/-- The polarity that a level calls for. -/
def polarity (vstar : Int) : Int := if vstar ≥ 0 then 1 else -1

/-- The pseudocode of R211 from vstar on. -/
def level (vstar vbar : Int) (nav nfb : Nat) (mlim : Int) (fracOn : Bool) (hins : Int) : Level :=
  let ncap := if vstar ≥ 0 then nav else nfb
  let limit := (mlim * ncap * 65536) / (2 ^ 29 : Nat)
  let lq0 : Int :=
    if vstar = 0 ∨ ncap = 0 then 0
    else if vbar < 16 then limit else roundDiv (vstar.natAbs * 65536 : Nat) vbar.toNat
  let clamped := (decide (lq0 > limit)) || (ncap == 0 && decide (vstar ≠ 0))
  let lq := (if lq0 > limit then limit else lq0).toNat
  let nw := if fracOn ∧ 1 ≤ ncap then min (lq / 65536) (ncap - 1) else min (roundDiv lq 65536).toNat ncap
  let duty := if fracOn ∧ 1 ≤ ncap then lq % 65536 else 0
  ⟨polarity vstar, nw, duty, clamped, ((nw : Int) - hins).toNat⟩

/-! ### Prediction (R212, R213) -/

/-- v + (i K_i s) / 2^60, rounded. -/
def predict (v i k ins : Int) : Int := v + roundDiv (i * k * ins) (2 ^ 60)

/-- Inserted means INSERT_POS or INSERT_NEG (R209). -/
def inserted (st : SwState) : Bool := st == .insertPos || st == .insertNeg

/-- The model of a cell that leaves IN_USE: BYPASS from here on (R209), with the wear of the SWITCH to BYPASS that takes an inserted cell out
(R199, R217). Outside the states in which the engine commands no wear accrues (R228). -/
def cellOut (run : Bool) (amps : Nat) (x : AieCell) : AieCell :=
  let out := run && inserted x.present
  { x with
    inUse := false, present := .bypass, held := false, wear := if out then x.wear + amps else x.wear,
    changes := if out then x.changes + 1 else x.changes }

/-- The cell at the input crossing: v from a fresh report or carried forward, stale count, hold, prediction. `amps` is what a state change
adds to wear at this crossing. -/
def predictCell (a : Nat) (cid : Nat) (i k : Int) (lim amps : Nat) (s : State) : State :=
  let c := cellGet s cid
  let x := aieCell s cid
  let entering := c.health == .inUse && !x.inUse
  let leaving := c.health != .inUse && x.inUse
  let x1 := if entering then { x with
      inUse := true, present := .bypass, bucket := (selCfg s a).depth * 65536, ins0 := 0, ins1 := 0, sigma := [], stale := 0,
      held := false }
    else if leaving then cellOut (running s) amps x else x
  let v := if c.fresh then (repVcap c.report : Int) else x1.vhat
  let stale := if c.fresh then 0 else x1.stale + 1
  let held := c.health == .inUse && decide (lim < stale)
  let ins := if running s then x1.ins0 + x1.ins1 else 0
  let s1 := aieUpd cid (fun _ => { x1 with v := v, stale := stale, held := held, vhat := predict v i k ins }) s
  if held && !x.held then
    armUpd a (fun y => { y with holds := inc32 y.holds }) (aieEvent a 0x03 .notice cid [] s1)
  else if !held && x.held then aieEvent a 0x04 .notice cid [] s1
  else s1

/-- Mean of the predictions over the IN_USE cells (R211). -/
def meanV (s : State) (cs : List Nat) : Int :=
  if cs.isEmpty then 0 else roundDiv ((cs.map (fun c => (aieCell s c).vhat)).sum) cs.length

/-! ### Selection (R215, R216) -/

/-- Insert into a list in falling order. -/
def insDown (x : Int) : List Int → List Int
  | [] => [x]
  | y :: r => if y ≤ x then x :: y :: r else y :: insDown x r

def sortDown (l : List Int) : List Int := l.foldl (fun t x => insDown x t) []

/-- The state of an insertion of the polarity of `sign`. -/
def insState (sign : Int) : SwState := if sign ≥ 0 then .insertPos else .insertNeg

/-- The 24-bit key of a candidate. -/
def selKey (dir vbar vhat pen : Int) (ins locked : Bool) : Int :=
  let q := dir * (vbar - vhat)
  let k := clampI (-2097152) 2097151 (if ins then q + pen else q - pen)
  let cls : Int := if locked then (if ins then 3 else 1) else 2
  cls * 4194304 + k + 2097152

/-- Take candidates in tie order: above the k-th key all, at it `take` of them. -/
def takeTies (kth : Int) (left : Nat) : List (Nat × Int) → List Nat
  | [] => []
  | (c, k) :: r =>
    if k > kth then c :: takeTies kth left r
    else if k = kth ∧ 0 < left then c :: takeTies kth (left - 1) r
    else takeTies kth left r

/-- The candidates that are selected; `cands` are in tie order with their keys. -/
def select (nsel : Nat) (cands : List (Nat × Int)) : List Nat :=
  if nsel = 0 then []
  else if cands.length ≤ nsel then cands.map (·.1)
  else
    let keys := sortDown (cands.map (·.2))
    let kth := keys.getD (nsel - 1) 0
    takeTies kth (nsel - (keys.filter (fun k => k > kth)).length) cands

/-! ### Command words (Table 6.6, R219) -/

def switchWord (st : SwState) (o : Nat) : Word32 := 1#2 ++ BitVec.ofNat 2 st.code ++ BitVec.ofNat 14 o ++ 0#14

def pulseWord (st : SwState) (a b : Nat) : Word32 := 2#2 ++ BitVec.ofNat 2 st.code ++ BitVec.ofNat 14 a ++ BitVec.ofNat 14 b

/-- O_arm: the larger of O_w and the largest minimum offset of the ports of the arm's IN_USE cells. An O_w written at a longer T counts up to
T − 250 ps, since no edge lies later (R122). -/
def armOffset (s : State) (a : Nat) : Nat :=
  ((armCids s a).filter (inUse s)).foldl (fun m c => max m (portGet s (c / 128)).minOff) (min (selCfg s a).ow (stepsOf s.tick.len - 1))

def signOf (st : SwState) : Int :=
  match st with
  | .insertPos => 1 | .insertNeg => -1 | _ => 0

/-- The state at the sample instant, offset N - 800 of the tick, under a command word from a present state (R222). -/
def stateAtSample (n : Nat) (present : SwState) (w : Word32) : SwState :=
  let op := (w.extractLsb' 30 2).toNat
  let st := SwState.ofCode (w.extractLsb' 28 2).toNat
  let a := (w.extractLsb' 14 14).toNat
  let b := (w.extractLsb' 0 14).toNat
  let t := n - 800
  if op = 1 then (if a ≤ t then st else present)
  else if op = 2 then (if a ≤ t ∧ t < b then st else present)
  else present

Task: Copy each record from above exactly, and include every line.

Your response:
/-- The polarity that a level calls for. -/
def polarity (vstar : Int) : Int := if vstar ≥ 0 then 1 else -1

/-- The pseudocode of R211 from vstar on. -/
def level (vstar vbar : Int) (nav nfb : Nat) (mlim : Int) (fracOn : Bool) (hins : Int) : Level :=
  let ncap := if vstar ≥ 0 then nav else nfb
  let limit := (mlim * ncap * 65536) / (2 ^ 29 : Nat)
  let lq0 : Int :=
    if vstar = 0 ∨ ncap = 0 then 0
    else if vbar < 16 then limit else roundDiv (vstar.natAbs * 65536 : Nat) vbar.toNat
  let clamped := (decide (lq0 > limit)) || (ncap == 0 && decide (vstar ≠ 0))
  let lq := (if lq0 > limit then limit else lq0).toNat
  let nw := if fracOn ∧ 1 ≤ ncap then min (lq / 65536) (ncap - 1) else min (roundDiv lq 65536).toNat ncap
  let duty := if fracOn ∧ 1 ≤ ncap then lq % 65536 else 0
  ⟨polarity vstar, nw, duty, clamped, ((nw : Int) - hins).toNat⟩

/-! ### Prediction (R212, R213) -/

/-- v + (i K_i s) / 2^60, rounded. -/
def predict (v i k ins : Int) : Int := v + roundDiv (i * k * ins) (2 ^ 60)

/-- Inserted means INSERT_POS or INSERT_NEG (R209). -/
def inserted (st : SwState) : Bool := st == .insertPos || st == .insertNeg

/-- The model of a cell that leaves IN_USE: BYPASS from here on (R209), with the wear of the SWITCH to BYPASS that takes an inserted cell out
(R199, R217). Outside the states in which the engine commands no wear accrues (R228). -/
def cellOut (run : Bool) (amps : Nat) (x : AieCell) : AieCell :=
  let out := run && inserted x.present
  { x with
    inUse := false, present := .bypass, held := false, wear := if out then x.wear + amps else x.wear,
    changes := if out then x.changes + 1 else x.changes }

/-- The cell at the input crossing: v from a fresh report or carried forward, stale count, hold, prediction. `amps` is what a state change
adds to wear at this crossing. -/
def predictCell (a : Nat) (cid : Nat) (i k : Int) (lim amps : Nat) (s : State) : State :=
  let c := cellGet s cid
  let x := aieCell s cid
  let entering := c.health == .inUse && !x.inUse
  let leaving := c.health != .inUse && x.inUse
  let x1 := if entering then { x with
      inUse := true, present := .bypass, bucket := (selCfg s a).depth * 65536, ins0 := 0, ins1 := 0, sigma := [], stale := 0,
      held := false }
    else if leaving then cellOut (running s) amps x else x
  let v := if c.fresh then (repVcap c.report : Int) else x1.vhat
  let stale := if c.fresh then 0 else x1.stale + 1
  let held := c.health == .inUse && decide (lim < stale)
  let ins := if running s then x1.ins0 + x1.ins1 else 0
  let s1 := aieUpd cid (fun _ => { x1 with v := v, stale := stale, held := held, vhat := predict v i k ins }) s
  if held && !x.held then
    armUpd a (fun y => { y with holds := inc32 y.holds }) (aieEvent a 0x03 .notice cid [] s1)
  else if !held && x.held then aieEvent a 0x04 .notice cid [] s1
  else s1

/-- Mean of the predictions over the IN_USE cells (R211). -/
def meanV (s : State) (cs : List Nat) : Int :=
  if cs.isEmpty then 0 else roundDiv ((cs.map (fun c => (aieCell s c).vhat)).sum) cs.length

/-! ### Selection (R215, R216) -/

/-- Insert into a list in falling order. -/
def insDown (x : Int) : List Int → List Int
  | [] => [x]
  | y :: r => if y ≤ x then x :: y :: r else y :: insDown x r

def sortDown (l : List Int) : List Int := l.foldl (fun t x => insDown x t) []

/-- The state of an insertion of the polarity of `sign`. -/
def insState (sign : Int) : SwState := if sign ≥ 0 then .insertPos else .insertNeg

/-- The 24-bit key of a candidate. -/
def selKey (dir vbar vhat pen : Int) (ins locked : Bool) : Int :=
  let q := dir * (vbar - vhat)
  let k := clampI (-2097152) 2097151 (if ins then q + pen else q - pen)
  let cls : Int := if locked then (if ins then 3 else 1) else 2
  cls * 4194304 + k + 2097152

/-- Take candidates in tie order: above the k-th key all, at it `take` of them. -/
def takeTies (kth : Int) (left : Nat) : List (Nat × Int) → List Nat
  | [] => []
  | (c, k) :: r =>
    if k > kth then c :: takeTies kth left r
    else if k = kth ∧ 0 < left then c :: takeTies kth (left - 1) r
    else takeTies kth left r

/-- The candidates that are selected; `cands` are in tie order with their keys. -/
def select (nsel : Nat) (cands : List (Nat × Int)) : List Nat :=
  if nsel = 0 then []
  else if cands.length ≤ nsel then cands.map (·.1)
  else
    let keys := sortDown (cands.map (·.2))
    let kth := keys.getD (nsel - 1) 0
    takeTies kth (nsel - (keys.filter (fun k => k > kth)).length) cands

/-! ### Command words (Table 6.6, R219) -/

def switchWord (st : SwState) (o : Nat) : Word32 := 1#2 ++ BitVec.ofNat 2 st.code ++ BitVec.ofNat 14 o ++ 0#14

def pulseWord (st : SwState) (a b : Nat) : Word32 := 2#2 ++ BitVec.ofNat 2 st.code ++ BitVec.ofNat 14 a ++ BitVec.ofNat 14 b

/-- O_arm: the larger of O_w and the largest minimum offset of the ports of the arm's IN_USE cells. An O_w written at a longer T counts up to
T − 250 ps, since no edge lies later (R122). -/
def armOffset (s : State) (a : Nat) : Nat :=
  ((armCids s a).filter (inUse s)).foldl (fun m c => max m (portGet s (c / 128)).minOff) (min (selCfg s a).ow (stepsOf s.tick.len - 1))

def signOf (st : SwState) : Int :=
  match st with
  | .insertPos => 1 | .insertNeg => -1 | _ => 0

/-- The state at the sample instant, offset N - 800 of the tick, under a command word from a present state (R222). -/
def stateAtSample (n : Nat) (present : SwState) (w : Word32) : SwState :=
  let op := (w.extractLsb' 30 2).toNat
  let st := SwState.ofCode (w.extractLsb' 28 2).toNat
  let a := (w.extractLsb' 14 14).toNat
  let b := (w.extractLsb' 0 14).toNat
  let t := n - 800
  if op = 1 then (if a ≤ t then st else present)
  else if op = 2 then (if a ≤ t ∧ t < b then st else present)
  else present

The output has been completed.